PyTorch’s dependency chain — additional packages that are downloaded during its installation — includes a library called torchtriton that was hosted on PyTorch’s own index for nightly builds. Until December 25, there was no torchtriton library on PyPi, so pip looked for it on PyTorch’s alternate repository.

However, an attacker decided to register the torchtriton package name on PyPi and upload a malicious package, which in turn tricked the installation routine for PyTorch’s nightly builds to download the rogue version from PyPi. The PyTorch stable builds were not affected.

“Since the PyPI index takes precedence, this malicious package was being installed instead of the version from our official repository,” the PyTorch maintainers said. “This design enables somebody to register a package by the same name as one that exists in a third-party index, and pip will install their version by default.”

The malicious torchtriton package was designed to collect information about the system, such as used nameservers, computer hostname, current username, working directory and environment variables. It also read the contents of /etc/hosts (internally defined hosts), /etc/passwd (local users list), files in the user’s home directory, .gitconfig directory and .ssh directory which includes SSH keys. All this information was then uploaded to a remote server via encrypted DNS queries — a stealthy way to exfiltrate data.

The PyTorch maintainers published a command that admins can use to scan their systems for the malicious torchtriton version. If the rogue package is found, it should be removed immediately, and other steps should be taken to change any potentially compromised credentials or keys.

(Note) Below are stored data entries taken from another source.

/-- Put a loaded warp into a slot: its saved stores are reissued in order (R232), and a thread whose system call has no result yet
waits on the flag of its record (R284). -/
def placeLoaded (s : State) (c slot : Nat) (w : Warp) (buf : List (Nat × MemOp)) : State :=
  let s := ({ s with nextId := s.nextId + 1 } : State).setWarpAt c slot w
  let s := buf.foldl (fun s p =>
    pushStore (s.dropOp p.1) { p.2 with gen := w.gen, core := c, slot, tick := s.now, left := 0, stage := 0 }) s
  (lanesOf (w.parkedFor .saved)).foldl (fun s l =>
    let ia := w.savedAt.getD 0 + 0x400 + 64 * l + 39
    let o : MemOp := { kind := .saved, core := c, slot, gen := w.gen, ctx := w.ctx, wix := w.wix, user := false, tenant := 0, pc := 0,
                       f := {}, lanes := [{ lane := l, va := 0, ia, size := 1, args := [0] }], parts := [{ ia, lanes := [l] }], left := 1,
                       since := s.cycle, tick := s.now }
    let (id, s) := newOp s o
    sendVisits s id o) s

/-- A resumed system call has its result (R284, 15 R327): it is written to the result pair, once no copy holds it (04_registers R86), and the thread goes on. -/
def savedWake (s : State) (c slot lane : Nat) : State :=
  let w := s.warpAt c slot
  let n := (w.thread lane).rpair.toNat
  if !hasLane (w.parkedFor .saved) lane then s
  else if copyHolds s w [n, n + 1] then s.post (s.cycle + 1) (.savedSyscallWake c slot lane)
  else
    let a := w.savedAt.getD 0 + 0x400 + 64 * lane
    let x := homeNat s (a + 31) 8
    let s := sample s c 4 (s.cycle - (w.thread lane).callAt)
    let w := (w.setReg n lane (BitVec.ofNat 32 x)).setReg (n + 1) lane (BitVec.ofNat 32 (x / 2 ^ 32))
    s.setWarpAt c slot { ((w.setThread lane { w.thread lane with inCall := false }).wake [lane]) with lastAcq := s.now, fetched := none, fetching := none }

end Sys2Proof.Machine
end

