/-- What a victim ships, and the victim without it (R295). See log entry 27 (DEDUCED). -/
def donate (x : Cluster) : List Entry × Cluster :=
  let n := x.bank.length + x.tips.length
  if !x.running then ([], x)
  else if 2 ≤ n then
    let (got, bank, tips) := takeOldest x.bank x.tips (n / 2)
    (got, { x with bank, tips })
  else match x.bank, x.tips with
    | [e], [] => if e.card && !e.chunk && decide (2 ≤ e.upTo - e.next) then
        let k := (e.upTo - e.next) / 2
        ([{ e with next := e.upTo - k, lease := none }], { x with bank := [{ e with upTo := e.upTo - k }] })
      else ([], x)
    | [], [e] => if e.card && !e.chunk && decide (2 ≤ e.upTo - e.next) then
        let k := (e.upTo - e.next) / 2
        ([{ e with next := e.upTo - k }], { x with tips := [{ e with upTo := e.upTo - k }] })
      else ([], x)
    | _, _ => ([], x)

/-- Shipped entries enter the thief's bank, as far as it has places; the others wait in flight. See log entry 27 (DEDUCED). -/
def arriveAll (s : State) (g : Nat) : State := go s (s.cluster g).arriving.length
where
  go (s : State) : Nat → State
    | 0 => s
    | n + 1 =>
      let x := s.cluster g
      match x.arriving with
      | [] => s
      | e :: r => if x.used < 512 then go (pushEntry (s.setCluster g { x with arriving := r }) g e) n else s

/-- STEAL_REQUEST (R295). See log entry 27 (DEDUCED). -/
def steal (s : State) (thief victim : Nat) : State :=
  let (got, v) := donate (s.cluster victim)
  let s := s.setCluster victim v
  let s := (got.filter fun e => !(v.bank.contains e)).foldl dropLease s
  let x := s.cluster thief
  let donation := if victim / 12 = thief / 12 then some victim else x.donation
  if got.isEmpty then
    let asked := x.asked ++ [victim]
    let s := s.setCluster thief { x with donation, asked }
    if (victimOf s thief).isSome then s
    else (s.setCluster thief { s.cluster thief with stealAt := s.cycle + 4096 }).post (s.cycle + 4096) (.stealRetryTimeout thief)
  else
    arriveAll (s.setCluster thief { x with donation, asked := [], arriving := x.arriving ++ got.map fun e => { e with lease := none } }) thief

def execStealRequest (thief victim : Nat) (s : State) : Host.Outcome State Fault Refusal := .next (steal s thief victim)

/-- STEAL_RETRY_TIMEOUT (R295). -/
def execStealRetryTimeout (g : Nat) (s : State) : Host.Outcome State Fault Refusal :=
  .next (s.setCluster g { s.cluster g with asked := [] })

end Sys2Proof.Machine
end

PyTorch removed its dependency on torchtriton and replaced it with pytorch-triton, a renamed version of the previous package. While this package is still served from its own index, the project maintainers also registered the pytorch-triton name on PyPi so a similar hijack can’t occur in the future.

All PyTorch builds with a torchtriton dependency have been removed from distribution and the torchtriton package has been removed from PyPi in the meantime. However, based on automated tracking by supply chain security Snyk, the rogue torchtriton package was downloaded 2,717 times — 2,500 downloads occurred on December 26 alone. This indicates how many systems were potentially impacted.

Furthermore, the torchtriton package description on PyPi was: “This is not the real torchtriton package but uploaded here to discover dependency confusion vulnerabilities.” The domain where the data was exfiltrated has a notice that reads: “Hello, if you stumbled on this in your logs, then this is likely because your Python was misconfigured and was vulnerable to a dependency confusion attack. To identify companies that are vulnerable the script sends the metadata about the host (such as its hostname and current working directory) to me. After I’ve identified who is vulnerable and reported the finding all of the metadata about your server will be deleted.”

While this suggests the rogue package was possibly the creation of a bug hunter looking to prove a vulnerability, exfiltrating home directory files, SSH keys, and Git configurations from systems is suspicious behavior.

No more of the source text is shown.